Internally alpaka does:
float const fUniformRand = curand_uniform(&state);
float const result = fUniformRand * static_cast<float>( fUniformRand != 1.0f );
I would be interested in if you would see the same performance characteristics, if you would adapt your CUDA code accordingly.
Furthermore, I would be interested in the performance of a second CUDA version.
The alpaka code says
NOTE: (1.0f - curand_uniform) does not work, because curand_uniform seems to return denormalized floats around 0.f.
but newer CUDA documentations explicitly state:
Denormalized floating point outputs are never returned.
Maybe this has been changed since this was implemented.
Could you please try out the performance of the following version?
float const result = 1.0f - curand_uniform(&state);
@shefmarkh I have not tested your exmples yet but saw that you call curand_init per thread and than create one random number.
If possible I suggest to use a seperate kernel where you initilize N states of the RNG generator and store them in global memory. In the second kernel use the pre-created state to get random numbers.

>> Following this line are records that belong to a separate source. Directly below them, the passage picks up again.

-- ==== Sys2Proof/Machine/Halt.lean ====
section
/-! DEFINITION. Machine/Halt.lean: the shared changes of module state: stops, halts, loss of rails, the end of a session,
of a team and of a job (R61 to R65, R129, R144 to R147, R150, R446). -/
namespace Sys2Proof.Machine
open Sys2Proof

/-! ## Sessions -/

/-- The COMPLETION and GATE_DONE frames among frames that were sent or wait (R129). -/
def keptFrames (l : List CtlOut) : List CtlOut := l.filter (fun c => c.ftype == 0x30 || c.ftype == 0x21)

/-- Close the open session (R129); causes of event 0xE002: 1 CLOSE, 2 preempt, 3 idle, 4 retransmission, 5 slot change. -/
def closeSession (s : State) (cause : Nat) : State :=
  if !sessionOpen s then s
  else
    let s := raise s 0xE002 cPkg (getF s R.ctlState_sessionId) cause
    let kept := s.ses.carried ++ keptFrames (s.ses.unacked.map (fun u => u.frame)) ++ keptFrames s.ses.waiting
    let s := { s with ses := { Session.reset with carried := kept, lastId := s.ses.lastId, lastAuth := s.ses.lastAuth,
                                                  challenge := s.ses.challenge,
                                                  firstAfterReady := s.ses.firstAfterReady } }
    setFs s [(R.ctlState_sessionOpen, 0), (R.ctlState_sessionId, 0), (R.secStatus_sessionSlot, 7)]

/-! ## Teams -/

/-! ## The end of a securing (R451, R452) -/

/-- A page is done when its home slot is written and, for a formed team, it is acknowledged. -/
def pageDone (s : State) (p : Page) : Bool := p.home && (p.acked || !teamFormed s)

/-- Step S is secured: PAIR.SECURE shows it as committed, with event 0xD00E (DEDUCED, assumption 77). -/
def stepSecured (s : State) : State :=
  match s.team.step with
  | none => s
  | some n =>
    let old := getF s R.pairSecure_committed
    let s := setFs { s with team := { s.team with step := none } }
      [(R.pairPrev_previous, old), (R.pairSecure_prevValid, b2n (old != 0)), (R.pairSecure_committed, n),
       (R.pairSecure_inFlight, 0), (R.pairSecure_pagesLeft, 0)]
    raise s 0xD00E cPkg (n % 2 ^ 32) (s.now - s.team.started)

/-- Pages of the secured set: the page count of a home record and of COMMIT (R445, R448, R452; DEDUCED, assumption 36). -/
def securedPages (s : State) : Nat := (s.team.groups.map (fun g => g.length)).sum

/-- The group 0 home record of a securing whose pages are all done; a formed team then sends COMMIT. -/
def endSecuring (s : State) : State :=
  match s.team.step with
  | none => s
  | some n =>
    let s := quietWrite s (homeBase s 0) (leBytes 8 n ++ leBytes 8 (getF s R.pairSecure_committed)
      ++ leBytes 8 (getF s R.gtePlan_planTag) ++ leBytes 8 (securedPages s))
    if teamFormed s then sendTeam s (pagePort s 0) 5 n 0 0 0 (leBytes 8 n ++ leBytes 8 (securedPages s)) else stepSecured s

/-- Pages that are done are no longer protected and free their buffer space; with the last one the securing ends. -/
def sweepPages (s : State) : State :=
  if s.team.pages.any (pageDone s) then
    let s := showBuf { s with team := { s.team with pages := s.team.pages.filter (fun p => !pageDone s p) } }
    let s := setF s R.pairSecure_pagesLeft 0 s.team.pages.length
    if s.team.pages.isEmpty then endSecuring s else s
  else s

/-- Break a formed team, with event 0xD00B (R446); a securing in flight is completed to the home copy only (R452). -/
def breakTeam (s : State) (cause : Nat) : State :=
  if teamFormed s then
    let sent := s.team.pages.isEmpty
    let s := raise (setFs s [(R.pairStatus_team, 4), (R.pairStatus_cause, cause)]) 0xD00B cPkg cause
      (getF s R.pairSecure_committed % 2 ^ 32)
    if sent then stepSecured s else sweepPages s
  else s

/-- Protection and the securing in flight end without a secured step (R458). -/
def abandonSecuring (s : State) : State :=
  setFs (showBuf { s with team := { s.team with pages := [], step := none, awaits := none } })
    [(R.pairSecure_inFlight, 0), (R.pairSecure_pagesLeft, 0)]

/-- Send BYE on every team port that can carry it, and end the team (R446). -/
def leaveTeam (s : State) : State :=
  if getF s R.pairStatus_team == 1 || getF s R.pairStatus_team == 2 then
    let s := forEach ((teamPorts s).filter (portUpFull s)) (fun t p => sendTeam t p 9 0 0 0 0 []) s
    setF { s with team := { s.team with rec? := none } } R.pairStatus_team 0 0
  else s

/-! ## Commands and amendments when the module leaves a job -/

/-- Held amendments are discarded, each with a final completion, and the projected tag is the active one again (R145,
R179, R180). -/
def dropAmends (s : State) (status : Nat) : State :=
  let s := forEach s.job.amends (fun t a => complete t a.cmd status 0) s
  let s := setFs { s with job := { s.job with amends := [] } }
    [(R.hrnStatus_heldAmends, 0), (R.hrnStatus_structuralHeld, 0), (R.hrnHeld_heldBytes, 0)]
  setF s R.hrnPlanNext_planTag 0 (getF s R.gtePlan_planTag)

/-- The image and every record of it are discarded and the plan tag is 0 (R147, R178). -/
def dropImage (s : State) : State :=
  let s := { s with job := { Job.reset with running := s.job.running }, fmt := { s.fmt with flatShown := [] },
                    rte := Rte.reset,
                    upd := { s.upd with lines := [], handed := [],
                                        chips := (s.upd.chips.filter (fun x => x.2.lost)).map
                                          (fun x => (x.1, { Chip.reset with lost := true })) } }
  let s := forEach (List.range 512) (fun t p => modStall t p (fun x =>
    { Stall.reset with st := x.st, live := x.live, relief := x.relief, reserve := x.reserve, bad := x.bad,
                       idleSince := x.idleSince, napSince := x.napSince, linger := x.linger, granted := x.granted,
                       wakeFrom := x.wakeFrom })) s
  let s := forEach (List.range 512) (fun t p => forEach
    [R.genStall_pc, R.genStall_pass, R.genStall_idle, R.genStall_faulted, R.genStall_atFwdEnd, R.genStall_fbCount,
     R.genStall_fbSlot0, R.genStall_fbValid0, R.genStall_fbSlot1, R.genStall_fbValid1, R.genStall_bank0, R.genStall_bank1]
    (fun t f => setF t f p 0) t) s
  let s := { s with cal := { s.cal with trimming := s.cal.trimming.filter (fun q => q.2 == 0), fills := [],
                                        rebuilds := [], failing := [] } }
  let s := forEach (List.range 512) (fun t p =>
    if isRunning (getStall t p) then modStall t p (fun x => { x with st := runState t p }) else t) s
  let s := clearUnits (clearUnits (clearUnits s R.updChip_programs 4) R.rteArb_hbmWeight 512) R.rteArb_meshWeight 512
  setFs s [(R.fmtSeed_jobSeed, 0), (R.fmtStatus_numericMode, 0), (R.genPass_pass, 0), (R.updStatus_phase, 0),
    (R.updStatus_chipsDone, 0), (R.gtePlan_planTag, 0), (R.hrnPlanNext_planTag, 0), (R.hrnBuild_buildId, 0), (R.hrnStatus_state, 0),
    (R.hrnStatus_heldAmends, 0), (R.hrnStatus_structuralHeld, 0), (R.hrnStatus_moduleIndex, 0),
    (R.hrnStatus_moduleCount, 0), (R.hrnStatus_imageKib, 0), (R.hrnHeld_heldBytes, 0)]

/-- A load ends without success: every array counts as unwritten, and no record of the image stands (R61, R177). -/
def forgetArrays (s : State) : State := dropImage { s with job := { s.job with loading := none } }

/-- The command in progress when the module halts: NOT_NOW, a HARNESS_LOAD with event 0x3003 too; HALT itself goes on
(R144, R147, R177). -/
def endRunning (s : State) : State :=
  match s.job.running with
  | none => s
  | some r =>
    if r.cmd.opcode = 0x0002 then s
    else if r.cmd.opcode = 0x3001 then forgetArrays (finish (raise s 0x3003 cPkg 2 0) r.cmd 2 0)
    else finish s r.cmd 2 0

/-- Key of a transfer of a level record: 0 a fallback image, 1 a spare's fill, 2 the image of a trim on fallback, 3 the
operand of a tile vote. -/
def loadKey (kind p slot : Nat) : Nat := kind * 16384 + 32 * p + slot

/-- Votes in progress are abandoned (R427), chips stop at their next unit (R360), stall channels pause (R381). -/
def stopCompute (s : State) : State :=
  let s := forEach (List.range 512) (fun t p => pauseChan t (64 + p) false) s
  let s := forEach (List.range 512)
    (fun t p => modStall t p (fun x => { x with votes := [], geVotes := [] })) s
  let s := setF s R.brdStatus_votesRunning 0 0
  let s := { s with cal := { s.cal with loads := s.cal.loads.filter (fun x => decide (x.1 < loadKey 3 0 0)) } }
  forEach (List.range 4) (fun t z => setChip t z { getChip t z with active := false }) s

/-- A state-losing fault in a module already halted: the job it still holds is lost (R65, R108, R456); the first cause of the
halt stands (DEDUCED, assumption 12). -/
def loseHalted (s : State) : State :=
  let s := leaveTeam (when s.job.running.isSome endRunning s)
  let s := { s with job := { s.job with toWrite := [], reports := [] } }
  setF s R.ctlState_haltStateLosing 0 1

/-- Enter HALTED (R144 to R147, R150, R456). The first cause stands. -/
def enterHalted (s : State) (cause : Nat) (losing : Bool) : State :=
  if s.mode == .halted then when (losing && !onF s R.ctlState_haltStateLosing) loseHalted s
  else
    let s := stopCompute (dropAmends (endRunning s) 2)
    let s := { s with job := { s.job with token := none, toWrite := [], reports := [] } }
    let s := when losing leaveTeam s
    let s := setFs s [(R.ctlState_haltCause, cause), (R.ctlState_haltStateLosing, b2n losing),
      (R.gteStatus_haltPending, 0)]
    setAlert { s with mode := .halted } 6

/-- A halt for a fault loses state when a job stands: an image is active, in HALTED too, from where ROLLBACK would lead back
into the job (R65, R146, R456; DEDUCED, assumption 12). -/
def losingNow (s : State) : Bool := inJob s || (s.mode == .halted && s.job.image.isSome)

/-! ## Rails -/

/-- Every rail but the always-on ones is switched off: all activity stops and memory loses its contents (R61, R63). The
command in progress and those held end without completion (R144); the session ends with the host port. -/
def dropRails (s : State) : State :=
  let b := { s.board with railsOn := false, pwrOk := false }
  { s with board := b, att := Attach.reset, mem := [], brandBad := [], prt := Prt.reset, feed := Feed.reset, movs := [], upd := Upd.reset,
           ses := { Session.reset with lastId := s.ses.lastId },
           job := { Job.reset with image := none }, bring := { s.bring with log := [] },
           nv := { s.nv with wearQueue := [] } }

/-- RESET_N low, or the lever opened, outside OFF and WATCH: activity stops and the rails begin to switch off; CTL.STATE
keeps showing the present state (R61). -/
def beginReset (s : State) : State :=
  if s.mode == .off || s.mode == .watch then s
  else { dropRails s with board := { (dropRails s).board with resetting := true } }

/-- A rail fault or a thermal trip: HALTED with every rail off but the always-on ones (R63, R122). Only RESET_N or loss of
input power leads out of it. -/
def haltRailsOff (s : State) (cause : Nat) : State := dropRails (enterHalted s cause true)

/-! ## Plan mismatches -/

/-- Count and record a plan mismatch (R133, R183), token frames by their own count alone; event 0x3008 for the first of each source in each step: 0 token frame, 1 control
frame, 2 ring command, 3 gate token (R183). -/
def notePlan (s : State) (src tag : Nat) : State :=
  let f := if src = 0 then R.hrnMismatchCnt_tokenFrames else if src = 3 then R.hrnMismatchCnt_gateTokens
    else R.hrnMismatchCnt_control
  let s := when (src != 0) (fun t => bumpF t R.ctlCounters_planRefused 0 1) s
  let s := setF (bumpF s f 0 1) R.hrnMismatchCnt_lastSource 0 src
  let s := setF s R.hrnMismatch_receivedTag 0 tag
  raiseOnce s 0x3008 src cPkg src (tag % 2 ^ 32)

/-- GATE after gate-complete, or HARNESSED: no gate window is open (R149, R150). -/
def atRest (s : State) : Bool := s.mode == .harnessed || (s.mode == .gate && onF s R.gteStatus_gateComplete)

/-- What every plan mismatch does (R150, R183): counted; HALTED at once in HARNESSED or after gate-complete, halt_pending
in RUNNING and before gate-complete, no change of state elsewhere. -/
def planMismatch (s : State) (src tag : Nat) : State :=
  let s := notePlan s src tag
  if atRest s then
    enterHalted (raise s 0x3009 cPkg (getF s R.gteStep_step) (getF s R.gtePlan_planTag % 2 ^ 32)) 2 false
  else if s.mode == .running || s.mode == .gate then setF s R.gteStatus_haltPending 0 1
  else s

/-! ## Leaving a job -/

/-- The fields of the trap and fault records, with their units. -/
def recordFields : List (Field × Nat) :=
  [(R.fmtTrapA_valid, 512), (R.fmtTrapA_source, 512), (R.fmtTrapA_operand, 512), (R.fmtTrapA_valueKind, 512),
   (R.fmtTrapA_layer, 512), (R.fmtTrapA_instr, 512), (R.fmtTrapA_tile, 512), (R.fmtTrapB_element, 512),
   (R.fmtTrapC_watchLo, 512), (R.fmtTrapC_value, 512), (R.fmtTrapFirst_valid, 1), (R.fmtTrapFirst_stall, 1),
   (R.fmtTrapFirst_watch, 1), (R.fmtStatus_trapped, 1), (R.fmtStatus_trappedStalls, 1), (R.genFault_valid, 512),
   (R.genFault_status, 512), (R.genFault_opcode, 512), (R.genFault_instr, 512), (R.genFault_detail, 512),
   (R.genStall_faulted, 512), (R.movStallCh_faulted, 512),
   (R.updFaultA_valid, 1), (R.updFaultA_cause, 1), (R.updFaultA_chip, 1), (R.updFaultA_program, 1), (R.updFaultA_slot, 1),
   (R.updFaultA_value, 1), (R.updFaultB_element, 1), (R.updStatus_fault, 1)]

/-- Trap and fault records, which HALT_CLEAR and ROLLBACK clear (R270, R289, R360, R378, R419). -/
def clearFaults (s : State) : State :=
  let s := forEach recordFields (fun t f => clearUnits t f.1 f.2) s
  let s := forEach (List.range 512) (fun t p => modStall t p (fun x => { x with stop := false })) s
  { s with job := { s.job with gateHold := false } }

/-- Erase the team secret and K_t (R468). -/
def eraseTeamKey (s : State) : State :=
  forEach (List.range 4) (fun t u => setF t R.secTeamSecret_secret u 0) { s with team := { s.team with key := none } }

/-- A bring-up stop (R94): stop_cause, event 0x1010, the elapsed time frozen. -/
def stopBringup (s : State) (cause : Nat) : State :=
  let s := setF { s with bring := { s.bring with stopped := true } } R.bruStatus_stopCause 0 cause
  let s := setF s R.bruStatus_elapsedMs 0 ((s.now - s.bring.start) / 25000)
  raise s 0x1010 cPkg cause (getF s R.bruStatus_phase)

end Sys2Proof.Machine
end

The method curand_init is using a lot of spilled register and will reduce the occopancy of the kernel in a real application. By splitting the problem into two kernel you can avoid it but with the drawback that you need some global memory to store all rng states.
Hello @BenjaminW3
I tried both your suggestions in the CUDA version and neither affected the timing reported by nfprof in a significant way.
I played around a bit more and its the initialization itself that is slow (not the generation of the number itself) i.e
auto generator = rand::generator::createDefault(acc, 1984, iTh);
is much slower than:
curand_init(1984, iTh, 0, &local_rand_state);
(so in that sense its less of an issue given one only you only call this once per thread in principle, it may have impacted our simple simulation example because the example does not do too much yet....and hence in a far more complex example this would not be a major impediment timing wise).
Thanks @psychocoderHPC , we will bear that in mind (we did do that in our cuda example simulation, though not in the alpaka version).
Cheers,
Mark